* **Task to complete**
Below is a listing. Set down exactly the lines from the one containing "If an operation" through the one containing "model's choice in", both ends included, and leave out the rest.

(Beginning of Data extracts)

-- ==== Sys2Proof/Certificates/Slice0/Obligations.lean ====
section
/-! DEFINITION. The statements about the machine. -/

open Sys2Proof Sys2Proof.Machine

/-- For every well-formed operation that is no pseudo-instruction, with every operand at every value, the decoder reads the
operation back from its encoding: the operation word with the operand beside it, or the device byte in its context.
(30_encoding.md sections 1 to 4). -/
def Obligations.DecodeEncodeOperation : Prop :=
  ∀ i : Instr, i.wellFormed = true → i.isPseudo = false → decode (encode i) = .ok i

/-- If an operation word with its operand decodes to an operation, then encoding that operation gives the same word and operand:
every legal word has one meaning and no bit of it is dropped. (30_encoding.md sections 1 to 3). -/
def Obligations.EncodeDecodeOperationWord : Prop :=
  ∀ (op : Op) (i : Instr), decodeOp op = .ok i → encode i = .op op

/-- A BUS word with W = 11 or Z not zero, an EVT word other than the three, a HOST word with an unknown HOP or an ARG out of
range is refused by the decoder by name whatever the operand; a BUS word with a legal W and Z = 0 decodes at every offset;
the three EVT words and every HOST word with its ARG in range decode to their operations, with the operand of the Operands
column beside them; a step whose next operation the decoder refuses, with no due event before it, refuses by that name. The
model's choice in this: the decoder refuses a word with an operand of another kind too, by a name that the step repeats (log
20), and the operations presented stand in a list that a due event goes before (log 5). (30_encoding.md sections 1 to 3). -/
def Obligations.IllegalWordsRefused : Prop :=
  (∀ (w : BitVec 16) (o : Operand), w.toNat < 0x8000 → (w.extractLsb' 12 2 = 3#2 ∨ w.extractLsb' 4 8 ≠ 0#8) →
      decodeOp ⟨w, o⟩ = .error .reservedWidth ∨ decodeOp ⟨w, o⟩ = .error .nonzeroZ) ∧
    (∀ (w : BitVec 16) (o : Operand), 0x8003 ≤ w.toNat → w.toNat < 0xC000 →
      decodeOp ⟨w, o⟩ = .error .illegalEvent) ∧
    (∀ (w : BitVec 16) (o : Operand), 0xCD00 ≤ w.toNat → decodeOp ⟨w, o⟩ = .error .illegalHop) ∧
    (∀ (w : BitVec 16) (o : Operand), 0xC100 ≤ w.toNat → w.toNat < 0xCA00 → (w.extractLsb' 8 8).toNat ≠ 0xC6 →
      8 ≤ (w.extractLsb' 0 8).toNat → decodeOp ⟨w, o⟩ = .error .illegalArg) ∧
    (∀ (w : BitVec 16) (o : Operand), (w.extractLsb' 8 8).toNat = 0xC6 → 2 ≤ (w.extractLsb' 0 8).toNat →
      decodeOp ⟨w, o⟩ = .error .illegalArg) ∧
    (∀ (w : BitVec 16) (o : Operand), (w.extractLsb' 8 8).toNat ∈ [0xC0, 0xCA, 0xCB, 0xCC] →
      (w.extractLsb' 0 8).toNat ≠ 0 → decodeOp ⟨w, o⟩ = .error .illegalArg) ∧
    (∀ (w : BitVec 16) (v : Word), w.toNat < 0x8000 → w.extractLsb' 12 2 ≠ 3#2 → w.extractLsb' 4 8 = 0#8 →
      ∃ i, decodeOp ⟨w, if w.toNat < 0x4000 then .none else .value v⟩ = .ok i) ∧
    (∀ x ∈ [(0x8000#16, Instr.evtFire), (0x8001#16, .evtXfer), (0x8002#16, .evtAck), (0xCA00#16, .snapshot),
        (0xCC00#16, .sysreset)], decodeOp ⟨x.1, .none⟩ = .ok x.2) ∧
    (∀ (n : Nat) (st : SnapStream), decodeOp ⟨0xC000#16, .ticks n⟩ = .ok (.advance n) ∧
      decodeOp ⟨0xCB00#16, .stream st⟩ = .ok (.restore st)) ∧
    (∀ (p : Port) (q : Option Tap), decodeOp ⟨BitVec.ofNat 16 (0xC600 + p.val), .tap q⟩ = .ok (.setTap p q)) ∧
    (∀ i : Slot, ∀ x ∈ [(0xC200, Instr.detachCtrl i), (0xC400, .detachCard i), (0xC500, .takeCard i)],
      decodeOp ⟨BitVec.ofNat 16 (x.1 + i.val), .none⟩ = .ok x.2) ∧
    (∀ (i : Slot) (c : CtrlInit) (m : Card) (b a : Nat) (v : Bool) (x : RealNum) (q : Option Pointer),
      decodeOp ⟨BitVec.ofNat 16 (0xC100 + i.val), .ctrlInit c⟩ = .ok (.attachCtrl i c) ∧
        decodeOp ⟨BitVec.ofNat 16 (0xC300 + i.val), .card m⟩ = .ok (.attachCard i m) ∧
        decodeOp ⟨BitVec.ofNat 16 (0xC700 + i.val), .button b v⟩ = .ok (.setButton i b v) ∧
        decodeOp ⟨BitVec.ofNat 16 (0xC800 + i.val), .axis a x⟩ = .ok (.setAxis i a x) ∧
        decodeOp ⟨BitVec.ofNat 16 (0xC900 + i.val), .pointer q⟩ = .ok (.setPointer i q)) ∧
    ∀ (s : State) (op : Op) (rest : List Op) (e : DecodeError), s.pending = op :: rest → schedulerFirst s = false →
      decodeOp op = .error e → step s = .refused (.illegalWord e)
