-- ==== Sys2Proof/Tests/Slice0.lean ====
section
/-! SUPPORT. The model's own tests. Every expected value comes from the spec: the decode words from the formats of
30_encoding.md, the results from the vectors of 95_test_vectors.md (their ids stand in the docstrings), the witnesses from
small concrete states. No test rests on an open parameter. -/

namespace Sys2Proof.Tests

open Sys2Proof Sys2Proof.Machine

/-! ## Well-formedness: an ill-formed term for each check -/

theorem test_wf_rdUndef_names_register : (Instr.rdUndef .w16 0xA#4).wellFormed = false := by decide
theorem test_wf_rdUndef_ok : (Instr.rdUndef .w32 0xA#4).wellFormed = true := by decide
theorem test_wf_wrUndef_names_register : (Instr.wrUndef .w8 0x0#4 7#32).wellFormed = false := by decide
theorem test_wf_wrUndef_ok : (Instr.wrUndef .w8 0xB#4 7#32).wellFormed = true := by decide
theorem test_wf_twIdleMiss_select : (Instr.twIdleMiss 0 0x01#8).wellFormed = false := by decide
theorem test_wf_twReadyMiss_class : (Instr.twReadyMiss 0 0x42#8).wellFormed = false := by decide
theorem test_wf_gunIdleMiss_select : (Instr.gunIdleMiss 0 0x01#8).wellFormed = false := by decide
theorem test_wf_gunReadyMiss_class : (Instr.gunReadyMiss 0 0x42#8).wellFormed = false := by decide
theorem test_wf_restore_untied :
    (Instr.restore (.intact 0 { (default : Image) with evActive := true })).wellFormed = false := by decide
theorem test_wf_restore_overdue :
    (Instr.restore (.intact 0 { (default : Image) with
      evActive := true, busState := .transmitting, evRemaining := 0 })).wellFormed = false := by decide
theorem test_wf_restore_reserved :
    (Instr.restore (.intact 0 { (default : Image) with stat := 0x8#32 })).wellFormed = false := by decide
theorem test_wf_restore_ok :
    (Instr.restore (.intact 0 { (default : Image) with
      evActive := true, busState := .waitingForAck, evRemaining := 1, stat := 0x287#32 })).wellFormed = true := by decide

/-! ## Decoding: every constructor's word, written out from its format -/

/-- `K = 00`, `W`, `Z = 0`, `OFF` (R91, R93). -/
theorem test_decode_reads :
    decodeOp ⟨0b0000000000000000#16, .none⟩ = .ok .rdData8 ∧ decodeOp ⟨0b0001000000000000#16, .none⟩ = .ok .rdData16 ∧
    decodeOp ⟨0b0010000000000000#16, .none⟩ = .ok .rdData32 ∧ decodeOp ⟨0b0000000000000100#16, .none⟩ = .ok .rdStat8 ∧
    decodeOp ⟨0b0001000000000100#16, .none⟩ = .ok .rdStat16 ∧ decodeOp ⟨0b0010000000000100#16, .none⟩ = .ok .rdStat32 ∧
    decodeOp ⟨0b0000000000001000#16, .none⟩ = .ok .rdMode8 ∧ decodeOp ⟨0b0001000000001000#16, .none⟩ = .ok .rdMode16 ∧
    decodeOp ⟨0b0010000000001000#16, .none⟩ = .ok .rdModectrl ∧ decodeOp ⟨0b0000000000001010#16, .none⟩ = .ok .rdCtrl8 ∧
    decodeOp ⟨0b0001000000001010#16, .none⟩ = .ok .rdCtrl16 ∧ decodeOp ⟨0b0000000000001110#16, .none⟩ = .ok .rdBaud8 ∧
    decodeOp ⟨0b0001000000001110#16, .none⟩ = .ok .rdBaud16 :=
  ⟨rfl, rfl, rfl, rfl, rfl, rfl, rfl, rfl, rfl, rfl, rfl, rfl, rfl⟩

/-- `K = 01`, `W`, `Z = 0`, `OFF`, with the 32-bit operand beside the word (R91, R92, R93). -/
theorem test_decode_writes :
    decodeOp ⟨0b0100000000000000#16, .value 0x42#32⟩ = .ok (.wrData8 0x42#32) ∧
    decodeOp ⟨0b0101000000000000#16, .value 0xABCD#32⟩ = .ok (.wrData16 0xABCD#32) ∧
    decodeOp ⟨0b0110000000000000#16, .value 0x12345678#32⟩ = .ok (.wrData32 0x12345678#32) ∧
    decodeOp ⟨0b0100000000000100#16, .value 1#32⟩ = .ok (.wrStat8 1#32) ∧
    decodeOp ⟨0b0101000000000100#16, .value 2#32⟩ = .ok (.wrStat16 2#32) ∧
    decodeOp ⟨0b0110000000000100#16, .value 3#32⟩ = .ok (.wrStat32 3#32) ∧
    decodeOp ⟨0b0100000000001000#16, .value 4#32⟩ = .ok (.wrMode8 4#32) ∧
    decodeOp ⟨0b0101000000001000#16, .value 5#32⟩ = .ok (.wrMode16 5#32) ∧
    decodeOp ⟨0b0110000000001000#16, .value 0x1003000D#32⟩ = .ok (.wrModectrl 0x1003000D#32) ∧
    decodeOp ⟨0b0100000000001010#16, .value 6#32⟩ = .ok (.wrCtrl8 6#32) ∧
    decodeOp ⟨0b0101000000001010#16, .value 0x1003#32⟩ = .ok (.wrCtrl16 0x1003#32) ∧
    decodeOp ⟨0b0100000000001110#16, .value 7#32⟩ = .ok (.wrBaud8 7#32) ∧
    decodeOp ⟨0b0101000000001110#16, .value 0x88#32⟩ = .ok (.wrBaud16 0x88#32) :=
  ⟨rfl, rfl, rfl, rfl, rfl, rfl, rfl, rfl, rfl, rfl, rfl, rfl, rfl⟩

/-- Words that name no register (E-9 to E-14, R76, R93). -/
theorem test_decode_undefined :
    decodeOp ⟨0x1009#16, .none⟩ = .ok (.rdUndef .w16 0x9#4) ∧ decodeOp ⟨0x200A#16, .none⟩ = .ok (.rdUndef .w32 0xA#4) ∧
    decodeOp ⟨0x000C#16, .none⟩ = .ok (.rdUndef .w8 0xC#4) ∧ decodeOp ⟨0x000B#16, .none⟩ = .ok (.rdUndef .w8 0xB#4) ∧
    decodeOp ⟨0x0001#16, .none⟩ = .ok (.rdUndef .w8 0x1#4) ∧ decodeOp ⟨0x200E#16, .none⟩ = .ok (.rdUndef .w32 0xE#4) ∧
    decodeOp ⟨0x600C#16, .value 0x12345678#32⟩ = .ok (.wrUndef .w32 0xC#4 0x12345678#32) :=
  ⟨rfl, rfl, rfl, rfl, rfl, rfl, rfl⟩

/-- `K = 10` (R95). -/
theorem test_decode_events :
    decodeOp ⟨0b1000000000000000#16, .none⟩ = .ok .evtFire ∧ decodeOp ⟨0b1000000000000001#16, .none⟩ = .ok .evtXfer ∧
    decodeOp ⟨0b1000000000000010#16, .none⟩ = .ok .evtAck :=
  ⟨rfl, rfl, rfl⟩

/-- `K = 11`, `HOP`, `ARG`, with the operands beside the word (R96). -/
theorem test_decode_host :
    decodeOp ⟨0b1100000000000000#16, .ticks 30⟩ = .ok (.advance 30) ∧
    decodeOp ⟨0b1100000100000111#16, .ctrlInit (.twist none)⟩ = .ok (.attachCtrl 7 (.twist none)) ∧
    decodeOp ⟨0b1100001000000110#16, .none⟩ = .ok (.detachCtrl 6) ∧
    decodeOp ⟨0b1100001100000101#16, .card ⟨3, [9#8]⟩⟩ = .ok (.attachCard 5 ⟨3, [9#8]⟩) ∧
    decodeOp ⟨0b1100010000000100#16, .none⟩ = .ok (.detachCard 4) ∧
    decodeOp ⟨0b1100010100000011#16, .none⟩ = .ok (.takeCard 3) ∧
    decodeOp ⟨0b1100011000000001#16, .tap (some ⟨1, 2, 3⟩)⟩ = .ok (.setTap 1 (some ⟨1, 2, 3⟩)) ∧
    decodeOp ⟨0b1100011100000010#16, .button 4 true⟩ = .ok (.setButton 2 4 true) ∧
    decodeOp ⟨0b1100100000000001#16, .axis 3 (.named 5)⟩ = .ok (.setAxis 1 3 (.named 5)) ∧
    decodeOp ⟨0b1100100100000000#16, .pointer (some ⟨.rat 1, .named 2⟩)⟩ = .ok (.setPointer 0 (some ⟨.rat 1, .named 2⟩)) ∧
    decodeOp ⟨0b1100101000000000#16, .none⟩ = .ok .snapshot ∧
    decodeOp ⟨0b1100101100000000#16, .stream .broken⟩ = .ok (.restore .broken) ∧
    decodeOp ⟨0b1100110000000000#16, .none⟩ = .ok .sysreset :=
  ⟨rfl, rfl, rfl, rfl, rfl, rfl, rfl, rfl, rfl, rfl, rfl, rfl, rfl⟩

(End of Data extracts)

* **Response area**
/-- If an operation word with its operand decodes to an operation, then encoding that operation gives the same word and operand:
every legal word has one meaning and no bit of it is dropped. (30_encoding.md sections 1 to 3). -/
def Obligations.EncodeDecodeOperationWord : Prop :=
  ∀ (op : Op) (i : Instr), decodeOp op = .ok i → encode i = .op op

/-- A BUS word with W = 11 or Z not zero, an EVT word other than the three, a HOST word with an unknown HOP or an ARG out of
range is refused by the decoder by name whatever the operand; a BUS word with a legal W and Z = 0 decodes at every offset;
the three EVT words and every HOST word with its ARG in range decode to their operations, with the operand of the Operands
column beside them; a step whose next operation the decoder refuses, with no due event before it, refuses by that name. The
model's choice in this: the decoder refuses a word with an operand of another kind too, by a name that the step repeats (log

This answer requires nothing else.